Was the yak in the garage or what?

JT


----------



## Redro (Sep 5, 2005)

merde, way too much information!


----------



## DGax65 (Jun 7, 2006)

I guess I just have a sensitive nose, but I hate it when my yak smells bad. All I know is that if I don't wash it after use it takes on a peculiar funk. I don't know; maybe we just have smelly water here :lol: AT LEAST MY YAK DOESN'T SMELL LIKE FRESH POOH! What the hell, Dan? I really don't want to know, but I have to ask. How did you remove the "brown trout" from your yak. Did you use your landing net? Gaff it and fling it over the side? Do an eskimo roll and let gravity do the job? I've never been in such dire extremis that I've resorted to crapping in my yak. That being said; I would think that knowing how to de-crap your kayak would be a valuable bit of information. Just in case I ever look over the side and see the tax man gliding by, I'll probably need this info :shock: :x   :roll:


----------



## bazzoo (Oct 17, 2006)

andybear said:


> Ye Gods!
> 
> And I get cited as a strange man? :shock: :shock:
> 
> ...


 dont get any normaler andy , we loves ya as ya are :lol: :lol:


----------



## Guest (Feb 13, 2007)

DGax65 said:


> I guess I just have a sensitive nose, but I hate it when my yak smells bad. All I know is that if I don't wash it after use it takes on a peculiar funk. I don't know; maybe we just have smelly water here :lol: AT LEAST MY YAK DOESN'T SMELL LIKE FRESH POOH! What the hell, Dan? I really don't want to know, but I have to ask. How did you remove the "brown trout" from your yak. Did you use your landing net? Gaff it and fling it over the side? Do an eskimo roll and let gravity do the job? I've never been in such dire extremis that I've resorted to crapping in my yak. That being said; I would think that knowing how to de-crap your kayak would be a valuable bit of information. Just in case I ever look over the side and see the tax man gliding by, I'll probably need this info :shock: :x   :roll:


He used his big toe to push it through the scupper hole I woulda thought :lol:

Hmmm emergency scupper bung :roll:


----------



## spooled1 (Sep 16, 2005)

OK! You asked but BEWARE, the devil is in the detail. The following is a revolting, disgusting, off putting and environmentally unfriendly interpretation of real life human events. Events such as these should be reserved for emergency situations only and could be considered unacceptable to some readers.

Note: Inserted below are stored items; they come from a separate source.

/-! ### Arithmetic -/

/-- The attempt pressures of a LOADED type, for every attempt: the formulas, their fixed order, and Po below a
saturated reading. -/
def Obligations.AttemptPressuresAreOrdered : Prop :=
  ∀ (ty : TypeFields) (proving : Bool) (n : Nat), TypeSound ty → 1 ≤ n →
    let pa := attemptPa ty proving n
    let ps := pressuresAt ty pa
    pa = (if proving = true ∨ n = 1 then ty.pt else ty.pt + ty.pt * ty.lr / 1000) ∧
      ps = ⟨pa, pa + pa * ty.lo / 1000, pa - pa * ty.ld / 1000, pa * 50 / 1000⟩ ∧
      ps.pr < ps.pl ∧ ps.pl + 5 ≤ ps.pa ∧ ps.pa ≤ ps.po ∧ ps.po ≤ 64999 ∧ 50 ≤ ps.pr ∧ ty.pt ≤ pa ∧ 1000 ≤ pa

/-- The rounded mean of W values: the integer nearest to S / W, an exact half rounded up for every sign; z is
that mean of the raw readings, T and P that of the readings less z, and all stay in their ranges. The spread of a
window is its greatest raw reading less its least. -/
def Obligations.MeansRoundHalfUp : Prop :=
  (∀ (window : List Nat) (greatest least : Nat), greatest ∈ window → least ∈ window →
    (∀ r ∈ window, least ≤ r ∧ r ≤ greatest) → spread window = greatest - least) ∧
  ∀ w : Nat, w = 8 ∨ w = 16 ∨ w = 32 ∨ w = 64 →
    (∀ sum m : Int, roundedMean w sum = m ↔ 2 * w * m - w ≤ 2 * sum ∧ 2 * sum < 2 * w * m + w) ∧
    ∀ window : List Nat, window.length = w → (∀ r ∈ window, r ≤ 65000) →
      (meanRaw w window : Int) = roundedMean w (window.map fun r => (r : Int)).sum ∧ meanRaw w window ≤ 65000 ∧
      ∀ z, z ≤ 65000 →
        meanAligned w z window = roundedMean w (window.map fun r => (r : Int) - (z : Int)).sum ∧
          -65000 ≤ meanAligned w z window ∧ meanAligned w z window ≤ 65000

/-- The verdict of an ordinary slot: INVALID with NO_EXPANSION when T is not above 0; else P clamped into 0 to
T decides both criteria on exact products, q and E are formed, the star is earned, and the findings of a
CONDEMN are given, 203 before 204. -/
def Obligations.OrdinaryVerdictByExactProducts : Prop :=
  ∀ (ty : TypeFields) (ree : Option Nat) (t p : Int),
    let v := ordinaryVerdict ty ree t p
    (t ≤ 0 → v = ⟨.invalid, [.noExpansion], none, none, false, []⟩) ∧
    (0 < t → ∃ total pc : Nat, (total : Int) = t ∧ pc ≤ total ∧
      (p < 0 → pc = 0) ∧ (0 ≤ p → p ≤ t → (pc : Int) = p) ∧ (t < p → pc = total) ∧
      let perm := ty.lp * total < pc * 1000
      let limit := ree.getD ty.ree
      let elas := 0 < limit ∧ limit < total - pc
      ∃ q, v.q = some q ∧ v.e = some (total - pc) ∧ q * total ≤ pc * 10000 + total / 2 ∧
        pc * 10000 + total / 2 < (q + 1) * total ∧ q ≤ 10000 ∧ (pc = 0 → q = 0) ∧ (pc = total → q = 10000) ∧
        (v.outcome = .pass ↔ ¬ perm ∧ ¬ elas) ∧ (v.outcome = .condemn ↔ perm ∨ elas) ∧
        (perm → ¬ elas → v.reasons = [.permanent] ∧ v.findings = [⟨203, .condemn, .unit, some q⟩]) ∧
        (¬ perm → elas → v.reasons = [.elastic] ∧ v.findings = [⟨204, .condemn, .unit, some (total - pc)⟩]) ∧
        (perm → elas → v.reasons = [.permanent, .elastic] ∧
          v.findings = [⟨203, .condemn, .unit, some q⟩, ⟨204, .condemn, .unit, some (total - pc)⟩]) ∧
        (¬ perm → ¬ elas → v.reasons = [] ∧ v.findings = []) ∧
        (v.star = true ↔ v.outcome = .pass ∧ 0 < ty.ls ∧ pc * 1000 ≤ ty.ls * total))
end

If you have issues with bowel reality, STOP READING NOW!

Dump in a yak:

#1 - Make sure the coast is clear
#2 - Consider whether its easier paddling to shore
#3 - Remove all or any obstacles including fabric seats, tackle, hooks, knives. 
#4 - Ensure your new makeshit basin area (where you normally sit) is clean and has excellent drainage.
#5 - Perch yourself on the moulded poly back rest, firmly fix your arms on the gunwhales and lock your feet into the footrests to hold balance.
#6 - When you are certain you will not overbalance, go for gold.
#7 - Using the lid of a small tackle box or other cupping device, scoop up the remnants and send them seaward. This part is tricky so make sure you allow plenty of time to disperse all residual matter.
#8 - The left finger wipe is standard practice in countries like India. Again, take plenty of time to ensure hygenic and adequate sanitation.
#9 - A good swirl of the seatwell should have you fishing again comfortably in no time.


----------



## deano (Nov 26, 2006)

I would have thought hanging your arse over the side would have been easier :?:


----------



## bazzoo (Oct 17, 2006)

:shock: :shock: :shock: ,much too much information :shock:


----------



## Guest (Feb 13, 2007)

Somehow I dont think it would work after a heavy night on the bourbon and a feed of curry n rice :?

:lol: :roll: :lol:


----------



## spooled1 (Sep 16, 2005)

Hanging over the side is too risky. These days ya never know what'll come back up and bite you on the arse.


----------



## DGax65 (Jun 7, 2006)

I had to ask:roll: Stupid, Doug, Stupid!


----------



## aleg75 (Dec 20, 2005)

Hmmm think I would just jump overboard and do my business if I was that desperate!


----------



## Peril (Sep 5, 2005)

Reminds me of getting caught short at Bangalore airport and discovering the toilets had no paper when I had giardiasis. Never thought I'd ever pick up the pitcher in the toilet, let alone use it as the locals do. There was a small benefit in the giardia induced consistency (I'm trying to be delicate here)


----------



## Guest (Feb 13, 2007)

Yeah I've had to make a quick run to shore a few times, you will always know if you fish with me as when I get back out I'll be wearing a sleeveless T shirt :shock:

I gave up wearing singlets fishing :lol:


----------



## Biggera Yakker (Jan 25, 2007)

Never thought of using a sleeve before - yakkers are in ingenious bunch!!
Which one do you use first, the left or the right sleeve?


----------